[[ Supplied records, beginning ]]

/-- An idle link that last reported LTR_ACTIVE reports its idle value; an L0p measurement starts the next count and, where the power-management register allows it in L0 or L0p, asks for a width that differs from the present one; an idle link with no wake owed asks for L1 where the timer is set and Link Control enables it. A link that is not held takes the state, width, speed and protocol (CXL only where HOST_CTL offers it) of a legal change, and counts a change of width between L0 and L0p; FUNCTIONS_READY makes a link that is up ready. A ready link's function takes memory space, bus master and D3hot from its configuration writes; writing the table entry of a vector with its mask clear keeps the entry and, in an enabled, unmasked function, requests the write that was pending for it; clearing the function mask does the same for vectors whose own mask is clear. It concludes exec c s = next t, on conditions on the state and the operands alone, for c = ltrIdle, l0pMeasure, aspmL1Request, hostLinkStateChange, functionsReady, pcieConfigWrite, msixVectorUnmask. -/
def Obligations.HostLinksAndConfiguration : Prop :=
  (∀ (s : State) (h l : Nat),
      s.endpointLink h l = true → s.linkIdle h l = true → (s.hlink h l).ltrHigh = true →
      exec (.ltrIdle h l) s = .next ((s.updHlink h l (fun x => { x with ltrHigh := false })).emit
          (.ltr (2 * h + l) (10000 * fldN (s.reg R.hostPm h) 31 24))))
  ∧ (∀ (s : State) (h l : Nat),
      bit (s.reg R.hostPm h) 0 = false →
      exec (.l0pMeasure h l) s = .next (s.updHlink h l (fun x => { x with moved := 0 })))
  ∧ (∀ (s : State) (h : Nat),
      bit (s.reg R.hostPm h) 0 = true → (s.hlink h 0).st = 2 → (s.hlink h 0).width = 16 → (s.hlink h 0).moved = 0 →
      s.bifurcated h = false →
      exec (.l0pMeasure h 0) s = .next ((s.updHlink h 0 (fun x => { x with moved := 0 })).emit (.l0p (2 * h) 2)))
  ∧ (∀ (s : State) (h l : Nat),
      fldN (s.reg R.hostPm h) 15 8 ≠ 0 → (s.hlink h l).aspmL1 = true → s.linkIdle h l = true →
      (s.hlink h l).st = 2 → s.host.funcs.all (fun f => !(f.1 / 256 == 2 * h + l && f.2.pme == .owed)) = true →
      exec (.aspmL1Request h l) s = .next (s.emit (.askL1 (2 * h + l))))
  ∧ (∀ (s : State) (h l st width speed : Nat) (cxl : Bool),
      s.endpointLink h l = true → (s.hport h).perst = false → s.hostLinkBad h l st width speed = false →
      ∃ t, exec (.hostLinkStateChange h l st width speed cxl) s = .next t
        ∧ t.hlink h l = { s.hlink h l with st := st, width := width, speed := speed, cxl := (cxl && bit (s.eff R.hostCtl h) 24), leaving := ((s.hlink h l).leaving && decide (4 ≤ st ∧ st ≤ 6)) }
        ∧ t.counters = (if ((s.hlink h l).st = 2 ∨ (s.hlink h l).st = 3) ∧ (st = 2 ∨ st = 3) ∧ (s.hlink h l).width ≠ width
            then (s.countHost h 11).counters else s.counters))
  ∧ (∀ (s : State) (h l : Nat),
      s.endpointLink h l = true → (s.hport h).perst = false → 2 ≤ (s.hlink h l).st → (s.hlink h l).st ≤ 6 →
      exec (.functionsReady h l) s = .next (s.updHlink h l (fun x => { x with ready := true })))
  ∧ (∀ (s : State) (f : Nat) (on : Bool),
      s.cfgOpen f = true →
      exec (.pcieConfigWrite f (.memorySpace on)) s = .next (s.setFunc f { s.func f with mse := on }))
  ∧ (∀ (s : State) (f : Nat) (on : Bool),
      s.cfgOpen f = true →
      exec (.pcieConfigWrite f (.busMaster on)) s = .next (s.setFunc f { s.func f with bme := on }))
  ∧ (∀ (s : State) (f : Nat),
      s.cfgOpen f = true → s.needs f = false →
      exec (.pcieConfigWrite f .d3hot) s
          = .next (s.setFunc f { s.func f with power := if (s.func f).power = .d0 then .d3hot else (s.func f).power }))
  ∧ (∀ (s : State) (f v : Nat) (a : BitVec 64) (d : BitVec 32),
      s.barOpen f = true → (s.funcSlice f).isSome = true → v < s.msixCount f → (s.func f).msixEn = true →
      (s.func f).fmask = false → (s.func f).pend = [v] →
      ∃ t, exec (.msixVectorUnmask f (.entry v a d false)) s = .next t ∧ (t.func f).vec v = { addr := a, data := d, masked := false }
        ∧ (t.func f).pend = []
        ∧ ∃ b, t.host.arb.bursts = s.host.arb.bursts ++ [b] ∧ b.msix = some v ∧ b.func = f ∧ b.addr = a.toNat ∧ b.len = 4 ∧ b.report = true)
  ∧ (∀ (s : State) (f v : Nat),
      s.cfgOpen f = true → (s.func f).power = .d0 → (s.func f).msixEn = true → (s.func f).pend = [v] →
      ((s.func f).vec v).masked = false →
      ∃ t, exec (.msixVectorUnmask f .function) s = .next t ∧ (t.func f).fmask = false ∧ (t.func f).pend = []
        ∧ ∃ b, t.host.arb.bursts = s.host.arb.bursts ++ [b] ∧ b.msix = some v ∧ b.func = f ∧ b.addr = ((s.func f).vec v).addr.toNat)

[[ Supplied records, end ]]

Please transcribe exactly the lines above from the line that has "s.endpointLink h l = true → s.linkIdle" up to and including the line that has "fldN (s.reg R.hostPm h) 15"; no other line belongs in the answer.

      s.endpointLink h l = true → s.linkIdle h l = true → (s.hlink h l).ltrHigh = true →
      exec (.ltrIdle h l) s = .next ((s.updHlink h l (fun x => { x with ltrHigh := false })).emit
          (.ltr (2 * h + l) (10000 * fldN (s.reg R.hostPm h) 31 24))))
  ∧ (∀ (s : State) (h l : Nat),
      bit (s.reg R.hostPm h) 0 = false →
      exec (.l0pMeasure h l) s = .next (s.updHlink h l (fun x => { x with moved := 0 })))
  ∧ (∀ (s : State) (h : Nat),
      bit (s.reg R.hostPm h) 0 = true → (s.hlink h 0).st = 2 → (s.hlink h 0).width = 16 → (s.hlink h 0).moved = 0 →
      s.bifurcated h = false →
      exec (.l0pMeasure h 0) s = .next ((s.updHlink h 0 (fun x => { x with moved := 0 })).emit (.l0p (2 * h) 2)))
  ∧ (∀ (s : State) (h l : Nat),
      fldN (s.reg R.hostPm h) 15 8 ≠ 0 → (s.hlink h l).aspmL1 = true → s.linkIdle h l = true →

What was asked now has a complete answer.